Thirty to 50 percent of common cancers are preventable with diet and lifestyle. We have the power to change our health destiny.
A healthy lifestyle that includes a diet rich in fruits, vegetables, whole grains, and legumes may help reduce the number of breast cancer incidences, for example.
The American Institute for Cancer Research recommendations include maintaining a healthy weight, exercising, and eating a diet rich in whole grains, vegetables, fruits, and beans, while limiting fast food, processed junk, meats, soda, and alcohol.
Specific to breast cancer, those who met most of those recommendations only had half the risk, compared to individuals who only met a couple.
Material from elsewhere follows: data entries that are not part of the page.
-- ==== Sys2Proof/Laws/Frames3.lean ====
section
/-! SUPPORT. Which fields of the state the operations of Hammer, BootChecks, ReforgeOps, Cartridge, FlashPath, Ports, Scans, Slots leave as they were. -/
namespace Sys2Proof.Machine

/-- State.lmsReply writes rfg at most. -/
@[simp] theorem State.lmsReply_keeps (s : State) (h : Hdr) (input : Bytes) (outAt : Nat) :
    (State.lmsReply s h input outAt).2.spn = s.spn ∧ (State.lmsReply s h input outAt).2.boot = s.boot ∧
    (State.lmsReply s h input outAt).2.strs = s.strs ∧ (State.lmsReply s h input outAt).2.apa = s.apa ∧
    (State.lmsReply s h input outAt).2.pol = s.pol ∧ (State.lmsReply s h input outAt).2.fit = s.fit ∧
    (State.lmsReply s h input outAt).2.bde = s.bde ∧ (State.lmsReply s h input outAt).2.hma = s.hma ∧
    (State.lmsReply s h input outAt).2.cme = s.cme ∧ (State.lmsReply s h input outAt).2.atr = s.atr ∧
    (State.lmsReply s h input outAt).2.rfu = s.rfu ∧ (State.lmsReply s h input outAt).2.cby = s.cby ∧
    (State.lmsReply s h input outAt).2.cru = s.cru ∧ (State.lmsReply s h input outAt).2.otp = s.otp ∧
    (State.lmsReply s h input outAt).2.emb = s.emb ∧ (State.lmsReply s h input outAt).2.wwu = s.wwu ∧
    (State.lmsReply s h input outAt).2.lgb = s.lgb ∧ (State.lmsReply s h input outAt).2.io = s.io ∧
    (State.lmsReply s h input outAt).2.draws = s.draws ∧ (State.lmsReply s h input outAt).2.pending = s.pending := by
  simp [State.lmsReply]

/-- State.serveLms writes bde, cme, rfg at most. -/
@[simp] theorem State.serveLms_keeps (s : State) :
    (State.serveLms s).spn = s.spn ∧ (State.serveLms s).boot = s.boot ∧ (State.serveLms s).strs = s.strs ∧
    (State.serveLms s).apa = s.apa ∧ (State.serveLms s).pol = s.pol ∧ (State.serveLms s).fit = s.fit ∧
    (State.serveLms s).hma = s.hma ∧ (State.serveLms s).atr = s.atr ∧ (State.serveLms s).rfu = s.rfu ∧
    (State.serveLms s).cby = s.cby ∧ (State.serveLms s).cru = s.cru ∧ (State.serveLms s).otp = s.otp ∧
    (State.serveLms s).emb = s.emb ∧ (State.serveLms s).wwu = s.wwu ∧ (State.serveLms s).lgb = s.lgb ∧
    (State.serveLms s).io = s.io ∧ (State.serveLms s).draws = s.draws ∧ (State.serveLms s).pending = s.pending := by
  simp [State.serveLms]

/-- State.opRefused writes spn, cme, rfg, lgb at most. -/
@[simp] theorem State.opRefused_keeps (s : State) (o : HOp) (status : Nat) :
    (State.opRefused s o status).boot = s.boot ∧ (State.opRefused s o status).strs = s.strs ∧
    (State.opRefused s o status).apa = s.apa ∧ (State.opRefused s o status).pol = s.pol ∧
    (State.opRefused s o status).fit = s.fit ∧ (State.opRefused s o status).bde = s.bde ∧
    (State.opRefused s o status).hma = s.hma ∧ (State.opRefused s o status).atr = s.atr ∧
    (State.opRefused s o status).rfu = s.rfu ∧ (State.opRefused s o status).cby = s.cby ∧
    (State.opRefused s o status).cru = s.cru ∧ (State.opRefused s o status).otp = s.otp ∧
    (State.opRefused s o status).emb = s.emb ∧ (State.opRefused s o status).wwu = s.wwu ∧
    (State.opRefused s o status).io = s.io ∧ (State.opRefused s o status).draws = s.draws ∧
    (State.opRefused s o status).pending = s.pending := by
  unfold State.opRefused; (repeat' split) <;> (try dsimp only) <;> (repeat' split) <;> simp

/-- State.refuseAll writes spn, hma, cme, rfg, lgb at most. -/
@[simp] theorem State.refuseAll_keeps (s : State) :
    (State.refuseAll s).boot = s.boot ∧ (State.refuseAll s).strs = s.strs ∧ (State.refuseAll s).apa = s.apa ∧
    (State.refuseAll s).pol = s.pol ∧ (State.refuseAll s).fit = s.fit ∧ (State.refuseAll s).bde = s.bde ∧
    (State.refuseAll s).atr = s.atr ∧ (State.refuseAll s).rfu = s.rfu ∧ (State.refuseAll s).cby = s.cby ∧
    (State.refuseAll s).cru = s.cru ∧ (State.refuseAll s).otp = s.otp ∧ (State.refuseAll s).emb = s.emb ∧
    (State.refuseAll s).wwu = s.wwu ∧ (State.refuseAll s).io = s.io ∧ (State.refuseAll s).draws = s.draws ∧
    (State.refuseAll s).pending = s.pending := by
  simp [State.refuseAll]

/-- What a row's own work leaves as it was, the end of that work leaves too. -/
theorem State.ownDone_keeps {s t : State} :
    (t.boot = s.boot → (s.ownDone t).boot = s.boot) ∧ (t.strs = s.strs → (s.ownDone t).strs = s.strs) ∧
    (t.apa = s.apa → (s.ownDone t).apa = s.apa) ∧ (t.pol = s.pol → (s.ownDone t).pol = s.pol) ∧
    (t.fit = s.fit → (s.ownDone t).fit = s.fit) ∧ (t.bde = s.bde → (s.ownDone t).bde = s.bde) ∧
    (t.rfu = s.rfu → (s.ownDone t).rfu = s.rfu) ∧ (t.cby = s.cby → (s.ownDone t).cby = s.cby) ∧
    (t.otp = s.otp → (s.ownDone t).otp = s.otp) ∧ (t.emb = s.emb → (s.ownDone t).emb = s.emb) ∧
    (t.wwu = s.wwu → (s.ownDone t).wwu = s.wwu) ∧ (t.io = s.io → (s.ownDone t).io = s.io) ∧
    (t.draws = s.draws → (s.ownDone t).draws = s.draws) ∧ (t.pending = s.pending → (s.ownDone t).pending = s.pending) := by
  unfold State.ownDone; split <;> simp

/-- State.deliverOp writes spn, hma, cme, rfg, lgb, draws at most. -/
@[simp] theorem State.deliverOp_keeps (s : State) (n : Nat) (o : HOp) :
    (State.deliverOp s n o).boot = s.boot ∧ (State.deliverOp s n o).strs = s.strs ∧ (State.deliverOp s n o).apa = s.apa ∧
    (State.deliverOp s n o).pol = s.pol ∧ (State.deliverOp s n o).fit = s.fit ∧ (State.deliverOp s n o).bde = s.bde ∧
    (State.deliverOp s n o).atr = s.atr ∧ (State.deliverOp s n o).rfu = s.rfu ∧ (State.deliverOp s n o).cby = s.cby ∧
    (State.deliverOp s n o).cru = s.cru ∧ (State.deliverOp s n o).otp = s.otp ∧ (State.deliverOp s n o).emb = s.emb ∧
    (State.deliverOp s n o).wwu = s.wwu ∧ (State.deliverOp s n o).io = s.io ∧ (State.deliverOp s n o).pending = s.pending := by
  unfold State.deliverOp; dsimp only; (repeat' split) <;> simp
If you could only do one of those recommendations, limiting animal foods seems most protective. Adherence to the recommendations is also associated with higher survival in people who already have cancer.
Higher dietary fiber consumption was associated with a 37 percent lower risk of dying from all causes put together and a 28 percent lower risk of dying specifically from breast cancer among breast cancer survivors––and it didn’t take much. There was about a 10 percent drop in death risk for every increment of 5 daily grams of dietary fiber. That’s like a cup of oatmeal or broccoli, or just a third of a cup of beans.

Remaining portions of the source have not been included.